Fed’s Michelle Bowman warns rate cuts declaring victory too soon
A top Federal Reserve official warned Friday that the central bank risks prematurely declaring victory over inflation with its vote for a jumbo interest rate cut.
Fed Governor Michelle Bowman was the sole dissented voice on the Federal Open Market Committee in its 11-1 decision to slash rate by 50 basis points instead of a quarter-point cut on Wednesday.
“The committee’s larger policy action could be interpreted as a premature declaration of victory on our price stability mandate,” Bowman said in a statement on Friday.

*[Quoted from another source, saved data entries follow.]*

/-! ## LOOKUP (R104, R105) -/

theorem cbAt_indexOf (cb : Vector Word 16) (a : Word) (ha : a.toNat < 16) : cbAt cb (indexOf a) = cb[a.toNat] := by
  simp [cbAt, indexOf_toNat a (by omega)]

/-- Settles O30: the index an operand in range names is the operand. -/
theorem lookupReturnsTheEntry : Obligations.LookupReturnsTheEntry := by
  intro s a ha hv
  rw [exec_lookup (by omega) hv, cbAt_indexOf _ _ ha]
  rfl

/-- Settles O31: both complete, and by R25 the entry LOOKUP reads is the codeword ENC computes. -/
theorem lookupAgreesWithEnc : Obligations.LookupAgreesWithEnc := by
  intro s a hcb hv ha
  rw [exec_lookup ha hv, exec_enc ha, hcb hv]

/-! ## The code (R106 to R109) -/

/-- The code is systematic: bits 6:3 are the message (R106). -/
theorem codeword_message (i : Index) : (codeword i).extractLsb' 3 4 = i :=
  BitVec.extractLsb'_append_eq_left

theorem codeword_injective : Function.Injective codeword :=
  Function.LeftInverse.injective codeword_message

theorem xor_ofBool_append (p q r p' q' r' : Bool) :
    (BitVec.ofBool p ++ BitVec.ofBool q ++ BitVec.ofBool r) ^^^
        (BitVec.ofBool p' ++ BitVec.ofBool q' ++ BitVec.ofBool r') =
      BitVec.ofBool (p ^^ p') ++ BitVec.ofBool (q ^^ q') ++ BitVec.ofBool (r ^^ r') := by
  simp only [BitVec.xor_append, BitVec.ofBool_xor_ofBool]

/-- Each parity bit is an xor of message bits (R12), so the order of the xors does not matter. -/
theorem parity_xor (i j : Index) : parity i ^^^ parity j = parity (i ^^^ j) := by
  refine (xor_ofBool_append _ _ _ _ _ _).trans ?_
  simp only [parity, BitVec.getLsbD_xor, Bool.xor_assoc, Bool.xor_left_comm]

/-- The code is linear (R109). -/
theorem codeword_xor (i j : Index) : codeword i ^^^ codeword j = codeword (i ^^^ j) := by
  rw [codeword, codeword, codeword, ← parity_xor, BitVec.xor_append]

theorem wordDist_codeword (i j : Index) : wordDist (codeword i) (codeword j) = popcount7 (codeword (i ^^^ j)) := by
  rw [wordDist, codeword_xor]

/-- Settles O32: the message is the codeword's first part, and linearity turns a distance into a weight. -/
theorem codeIsSystematicAndLinear : Obligations.CodeIsSystematicAndLinear :=
  ⟨codeword_message, codeword_xor, wordDist_codeword⟩

/-- Settles O33: a codeword tells its message, and the weights are read off the sixteen codewords. -/
theorem codewordsAreDistinctWithWeights : Obligations.CodewordsAreDistinctWithWeights :=
  ⟨codeword_injective, by decide⟩

/-- By the weights of R107, every codeword beside that of message 0 has weight 3 or more. -/
theorem minimumDistance_le_popcount7_codeword {i : Index} (hi : i ≠ 0) :
    Config.minimumDistance ≤ (popcount7 (codeword i)).toNat := by
  obtain ⟨-, hweight⟩ := codewordsAreDistinctWithWeights
  rw [hweight i, if_neg hi]
  split
  · decide
  · split <;> decide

“I believe that moving at a measured pace toward a more neutral policy stance will ensure further progress in bringing inflation down to our 2% target.”
It was the first dissent by a member of the Fed’s Board of Governors in 19 years, and highlighted the still unresolved issue of how fully Fed Chair Jerome Powell had the backing of the FOMC’s 12 voting members and seven non-voting participants in beginning a new cycle of rate-cutting with the 50-basis-point reduction.
Only voting members of the committee, including the seven Fed governors and five of the 12 reserve bank presidents at any given meeting, can dissent.
Economic projections issued by other Fed policymakers alongside the policy statement on Wednesday showed many seemed inclined towards a quarter-percentage-point cut, though the “dot plot” reflecting officials’ rate outlook does not indicate how many of them were non-voters with no option to register an objection.
Fed Governor Christopher Waller said inflation data in the weeks leading up to the Fed’s September meeting pushed him to vote in favor of the larger cut.
Waller said instead of looking at just the core consumer price index and producer price index, he looked at the personal consumption expenditures price index — the Fed’s preferred inflation gauge.
The PCE has risen at an annualized rate less than 1.8% over the last three months, even lower than the Fed’s goal of 2%, he said.
“If the data starts coming in soft and continues to come in soft, I would be much more willing to be aggressive on rate cuts to get inflation closer to our target,” he told CNBC.
But Bowman said she is worried that strong demand could continue to drive prices upward.
“I am also taking signal from continued solid growth in the spending data, especially consumer spending, reflecting a healthy labor market,” she said. “Inflation remains above our 2% goal, as core personal consumption expenditures prices are still rising faster than 2.5% from 12 months earlier.”